═══ Data supplied

-- ==== Sys2Proof/Machine/Sequencer.lean ====
section
/-! DEFINITION. The sequencer (45_sequencer.md): its enabling conditions, its steps R141 to R144, and the
canonical stream. -/

namespace Sys2Proof.Machine

/-- `v[31:2]`: of `P` the number of blocks done, of `LENR` the number wanted (R142). -/
def blockCount (v : Word) : BitVec 30 := v.extractLsb' 2 30

/-- `v[1:0]`: the argument of `tail` (R29, R143). -/
def tailCount (v : Word) : BitVec 2 := v.extractLsb' 0 2

/-- The block is waiting: only an accepted `START` can fire (R147). -/
def State.waiting (s : State) : Bool := decide (s.phase = .idle) || decide (s.phase = .done)

/-- The condition of the block step (R142). -/
def State.blockEnabled (s : State) : Bool :=
  decide (s.phase = .absorb) && decide (blockCount s.p ≠ blockCount s.lenr)

/-- The condition of the tail step (R143). -/
def State.tailEnabled (s : State) : Bool :=
  decide (s.phase = .absorb) && decide (blockCount s.p = blockCount s.lenr)

/-- The condition of the final step (R144). -/
def State.finalEnabled (s : State) : Bool := decide (s.phase = .final)

/-- Issues an operation's word on the operation port (R60, R145) and then sets `PHASE`. -/
def issue (i : Instr) (ph : Phase) (s : State) : Host.Outcome State Fault Refusal :=
  match presentWord (encode i) s with
  | .next t => .next (t.setPhase ph)
  | .fault r => .fault r
  | .refused r => .refused r

/-- An accepted `START` (R141). -/
def acceptStart (seed len : Word) (s : State) : Host.Outcome State Fault Refusal :=
  issue (.init seed) .absorb (s.setLenr len)

/-- `start` presented: accepted when `ready = 1`, otherwise ignored and not remembered (R141, R184). -/
def startMove (seed len : Word) (s : State) : Host.Outcome State Fault Refusal :=
  if s.ready then acceptStart seed len s else .next s

/-- The block's own step: the one rule of R142 to R144 that is enabled, or waiting (R147). While `ERR = 1` no
word has an effect and the run never ends (R163): the sequencer rests (DEDUCED, log 6). -/
def blockTurn (s : State) : Host.Outcome State Fault Refusal :=
  if s.err then .next s
  else if s.blockEnabled then issue .block .absorb s
  else if s.tailEnabled then issue (tailOf (tailCount s.lenr)) .final s
  else if s.finalEnabled then issue (.final s.lenr) .done s
  else .next s

/-- The canonical stream of `START(seed, len)` (R145), which `hash <seed>, <len>` expands to (R68). -/
def canonicalStream (seed len : Word) : List Instr :=
  .init seed :: (List.replicate (len.toNat / 4) .block ++ [tailOf (tailCount len), .final len])

/-- The words of the canonical stream (R145). -/
def canonicalWords (seed len : Word) : List OpWord := (canonicalStream seed len).map encode

end Sys2Proof.Machine
end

══════

Instructions for the task:
Every single entry above has to be copied exactly.

Solution below:
-- ==== Sys2Proof/Machine/Sequencer.lean ====
section
/-! DEFINITION. The sequencer (45_sequencer.md): its enabling conditions, its steps R141 to R144, and the
canonical stream. -/

namespace Sys2Proof.Machine

/-- `v[31:2]`: of `P` the number of blocks done, of `LENR` the number wanted (R142). -/
def blockCount (v : Word) : BitVec 30 := v.extractLsb' 2 30

/-- `v[1:0]`: the argument of `tail` (R29, R143). -/
def tailCount (v : Word) : BitVec 2 := v.extractLsb' 0 2

/-- The block is waiting: only an accepted `START` can fire (R147). -/
def State.waiting (s : State) : Bool := decide (s.phase = .idle) || decide (s.phase = .done)

/-- The condition of the block step (R142). -/
def State.blockEnabled (s : State) : Bool :=
  decide (s.phase = .absorb) && decide (blockCount s.p ≠ blockCount s.lenr)

/-- The condition of the tail step (R143). -/
def State.tailEnabled (s : State) : Bool :=
  decide (s.phase = .absorb) && decide (blockCount s.p = blockCount s.lenr)

/-- The condition of the final step (R144). -/
def State.finalEnabled (s : State) : Bool := decide (s.phase = .final)

/-- Issues an operation's word on the operation port (R60, R145) and then sets `PHASE`. -/
def issue (i : Instr) (ph : Phase) (s : State) : Host.Outcome State Fault Refusal :=
  match presentWord (encode i) s with
  | .next t => .next (t.setPhase ph)
  | .fault r => .fault r
  | .refused r => .refused r

/-- An accepted `START` (R141). -/
def acceptStart (seed len : Word) (s : State) : Host.Outcome State Fault Refusal :=
  issue (.init seed) .absorb (s.setLenr len)

/-- `start` presented: accepted when `ready = 1`, otherwise ignored and not remembered (R141, R184). -/
def startMove (seed len : Word) (s : State) : Host.Outcome State Fault Refusal :=
  if s.ready then acceptStart seed len s else .next s

/-- The block's own step: the one rule of R142 to R144 that is enabled, or waiting (R147). While `ERR = 1` no
word has an effect and the run never ends (R163): the sequencer rests (DEDUCED, log 6). -/
def blockTurn (s : State) : Host.Outcome State Fault Refusal :=
  if s.err then .next s
  else if s.blockEnabled then issue .block .absorb s
  else if s.tailEnabled then issue (tailOf (tailCount s.lenr)) .final s
  else if s.finalEnabled then issue (.final s.lenr) .done s
  else .next s

/-- The canonical stream of `START(seed, len)` (R145), which `hash <seed>, <len>` expands to (R68). -/
def canonicalStream (seed len : Word) : List Instr :=
  .init seed :: (List.replicate (len.toNat / 4) .block ++ [tailOf (tailCount len), .final len])

/-- The words of the canonical stream (R145). -/
def canonicalWords (seed len : Word) : List OpWord := (canonicalStream seed len).map encode

end Sys2Proof.Machine
end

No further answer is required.